So you can choose: either carry it the traditional way (hold the handle, with
the umbrella pointed at the ground) which allows the "cup" pour all the water
down onto the floor, or hold it "upside down" so the "cup" doesn't spill out.

------
logfromblammo
It's nice that people are still trying to make improvements on old solutions
to old problems, but I don't think I'll be buying this one.

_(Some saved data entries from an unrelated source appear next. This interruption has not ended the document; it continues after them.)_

-- ==== Sys2Proof/Machine/Capture.lean ====
section
/-!
DEFINITION. RECORD_CONFIG (16 R561 to R563).
-/

namespace Sys2Proof.Machine

/-- The layout every RECORD_CONFIG has, with its further operand bytes. -/
def rcLayout (e : Entry) (fields : List (Nat × Nat)) : List Chk := rsv e 8 1 3 5 :: restRsv e ((8, 1) :: fields)

/-- The checks of RECORD AREA (16 R562, R563). -/
def recordAreaChecks (c : RingCmd) (s : State) : Checks :=
  let e := c.e
  let gib := fld e 9 1
  let after (s : State) : State := { s with recorder := { s.recorder with areaGiB := gib, fullStop := bitAt e 0xA 0 } }
  { layout := rsv e 0xA 1 1 7 :: rcLayout e [(9, 2)], ranges := [(9, 128 < gib)], owner := s.claimStatus c.p
    state := if gib * 2 ^ 30 < s.areaHeld || !s.recorder.caps.isEmpty then some (s.badState 0x71) else none
    ledger := (after s).ledgerStatus }

/-- What an accepted RECORD AREA (16 R562, R563) does. -/
def recordAreaEffect (c : RingCmd) (s : State) : State × Done :=
  let e := c.e
  let gib := fld e 9 1
  let after (s : State) : State := { s with recorder := { s.recorder with areaGiB := gib, fullStop := bitAt e 0xA 0 } }
  (after s, .ok)

/-- RECORD AREA (16 R562, R563). -/
def execRecordArea (t : Nat) (c : RingCmd) (s : State) : Host.Outcome State Fault Refusal :=
  (s.elapse t).command c 0x4C (recordAreaChecks c) (recordAreaEffect c)

/-- The capture that a RECORD START arms (16 R557, R562). -/
def captureOf (p : Nat) (e : Entry) : Capture :=
  { port := p, stream := bitsAt e 0xC 2 0 11, toHbm := bitAt e 0xE 0, toHost := bitAt e 0xE 1, slotLog2 := bitsAt e 0xF 1 0 5
    ring := ringId p (bitsAt e 0x10 2 0 10), area := bufferVa e 0x18, period := fld e 0x12 2, st := 0, ending := false, copied := []
    snap := none, seq := 0, buf := [], queue := [], whole := false, lostFrames := 0, items := 0, gaps := 0, enc := [], stopCmds := [] }

/-- The checks of RECORD START (16 R562, R563). -/
def recordStartChecks (c : RingCmd) (s : State) : Checks :=
  let e := c.e
  let k := captureOf c.p e
  let x := s.stream k.stream
  { layout := [rsv e 0xC 2 11 5, rsv e 0xE 1 2 6, rsv e 0xF 1 5 3, rsvIf (!k.toHost) e 0xF 1, rsv e 0x10 2 10 6, bufferChk e 0x18] ++
      rcLayout e [(0xC, 8), (0x18, 8)]
    ranges := [(0xE, (!k.toHbm && !k.toHost) || (k.toHbm && s.recorder.areaGiB = 0)),
      (0xF, k.toHost && (k.slotLog2 < 16 || 24 < k.slotLog2)), (0x12, k.period = 0 || 60000 < k.period),
      (0x18, k.toHost && k.area % 2 ^ 21 != 0)]
    rings := if k.toHost then s.ownRing c.p k.ring 6 0x10 else none
    owner := ownerStatus x.owner c.p
    handles := if k.toHost then s.addrStatus c.p k.area ((s.ring c.p (k.ring % 1024)).size * 2 ^ k.slotLog2) 0x18 else none
    state := firstSome [
      if s.mode != .record then some (s.badState 0x72) else none,
      if x.st == .free then some (s.badState x.st.code) else none,
      if (s.capture x.sconce).isSome then some (s.badState 0x73) else none]
    ledger := (s.setCapture x.sconce k).ledgerStatus }

/-- What an accepted RECORD START (16 R562, R563) does. -/
def recordStartEffect (c : RingCmd) (s : State) : State × Done :=
  let e := c.e
  let k := captureOf c.p e
  (s.setCapture (s.stream k.stream).sconce k, .ok)

/-- RECORD START (16 R562, R563). -/
def execRecordStart (t : Nat) (c : RingCmd) (s : State) : Host.Outcome State Fault Refusal :=
  (s.elapse t).command c 0x4C (recordStartChecks c) (recordStartEffect c)

/-- The checks of RECORD STOP (16 R563). -/
def recordStopChecks (c : RingCmd) (s : State) : Checks :=
  let e := c.e
  let n := bitsAt e 0xC 2 0 11
  { layout := rsv e 0xC 2 11 5 :: rcLayout e [(0xC, 2)], owner := ownerStatus (s.stream n).owner c.p
    state := if (s.stream n).st == .free then some (s.badState (s.stream n).st.code) else none }

/-- What an accepted RECORD STOP (16 R563) does. -/
def recordStopEffect (c : RingCmd) (s : State) : State × Done :=
  let e := c.e
  let n := bitsAt e 0xC 2 0 11
  match s.capture (s.stream n).sconce with
  | none => (s, .ok)
  | some k =>
    ((s.freshen).setCapture (s.stream n).sconce { k with ending := true, stopCmds := k.stopCmds ++ [(ringId c.p c.i, s.fresh)] }, .waits s.fresh)

/-- RECORD STOP: the capture ends at the next boundary, and the command waits for its last block (16 R563). -/
def execRecordStop (t : Nat) (c : RingCmd) (s : State) : Host.Outcome State Fault Refusal :=
  (s.elapse t).command c 0x4C (recordStopChecks c) (recordStopEffect c)

/-- The checks of RECORD EXPORT (16 R563). -/
def recordExportChecks (c : RingCmd) (s : State) : Checks :=
  let e := c.e
  let k := bitsAt e 0xC 2 0 9
  let rid := ringId c.p (bitsAt e 0x10 2 0 10)
  let va := bufferVa e 0x18
  { layout := [rsv e 0xC 2 9 7, rsv e 0x10 2 10 6, bufferChk e 0x18] ++ rcLayout e [(0xC, 2), (0x10, 2), (0x18, 8)]
    ranges := [(0x18, va % 2 ^ 21 != 0)], rings := s.ownRing c.p rid 6 0x10
    owner := ownerStatus (s.sconce k).owner c.p
    handles := s.addrStatus c.p va ((s.ring c.p (rid % 1024)).size * 2 ^ 24) 0x18 }

/-- What an accepted RECORD EXPORT (16 R563) does. -/
def recordExportEffect (c : RingCmd) (s : State) : State × Done :=
  let e := c.e
  let k := bitsAt e 0xC 2 0 9
  let rid := ringId c.p (bitsAt e 0x10 2 0 10)
  let va := bufferVa e 0x18
  let x : Export := { cmdRing := ringId c.p c.i, arg := s.fresh, ring := rid, area := va, slotLog2 := 24
                      blocks := s.recorder.blocks.filter (fun b => b.sconce == k) }
  let s1 := s.freshen
  (({ s1 with recorder := { s1.recorder with exports := s1.recorder.exports ++ [x] } }).recorderFlush, .waits s.fresh)

/-- RECORD EXPORT: the sconce's blocks are copied, oldest first, in slots of the greatest block (16 R563). -/
def execRecordExport (t : Nat) (c : RingCmd) (s : State) : Host.Outcome State Fault Refusal :=
  (s.elapse t).command c 0x4C (recordExportChecks c) (recordExportEffect c)

/-- The STATUS block of RECORD_CONFIG, whose layout the manual leaves open (16 R563). -/
def State.recordBlock (s : State) : List Byte :=
  let r := s.recorder
  let l := [r.areaGiB, b2n r.fullStop, s.areaHeld] ++ r.caps.flatMap (fun c => [c.1, c.2.items, c.2.gaps])
  (List.range 64).map (Config.recordStatus l)

/-- The checks of RECORD STATUS (16 R562, R563). -/
def recordStatusChecks (c : RingCmd) (s : State) : Checks :=
  let va := bufferVa c.e 0x20
  { layout := bufferChk c.e 0x20 :: rcLayout c.e [(0x20, 8)], ranges := [(0x20, va % 64 != 0)]
    handles := s.addrStatus c.p va 64 0x20 }

/-- What an accepted RECORD STATUS (16 R562, R563) does. -/
def recordStatusEffect (c : RingCmd) (s : State) : State × Done :=
  let va := bufferVa c.e 0x20
  s.queueBlock c va s.recordBlock

/-- RECORD STATUS (16 R562, R563). -/
def execRecordStatus (t : Nat) (c : RingCmd) (s : State) : Host.Outcome State Fault Refusal :=
  (s.elapse t).command c 0x4C (recordStatusChecks c) (recordStatusEffect c)

end Sys2Proof.Machine
end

I already solved my problems with umbrellas by buying a wide-brimmed hat
instead. It reduced my needs for both sunglasses and umbrellas, and does not
need to be stowed or carried.

In any case, my greatest problem with traditional umbrella design is inversion
due to wind, not trying to enter a vehicle with it or the fact that it gets
wet. Those problems have all been solved (separately) anyway. Inversion is
mitigated by venting the canopy. Entering a vehicle is improved by one-handed,
spring-assisted collapse levers in the handle. Its inherent wetness can be
mitigated by hydrophobic fabric as the canopy. If the water does not stick,
the dripping issue is solved by one shake before entering the dry space.

None of these problems seem to be helped much by making the canopy collapse in
the opposite direction. I remain concerned that an inversion due to wind might
not just be inconvenient, but that it will also damage the structure of this
new product, or even force it to collapse instead of just invert its canopy.

------
Handwash
My problem with the umbrella is that it is symmetric. If I hold it with my
left hand, my right part becomes exposed, and vice versa. If I try to protect
my backpack from getting wet, my front side get wet.

------
replete
You really, really, need to add some more links to the bottom of your home
page content.

I scrolled up and down multiple times looking for something along the lines of
'find out more'.

When I refound the learn more button, it just scrolled me down.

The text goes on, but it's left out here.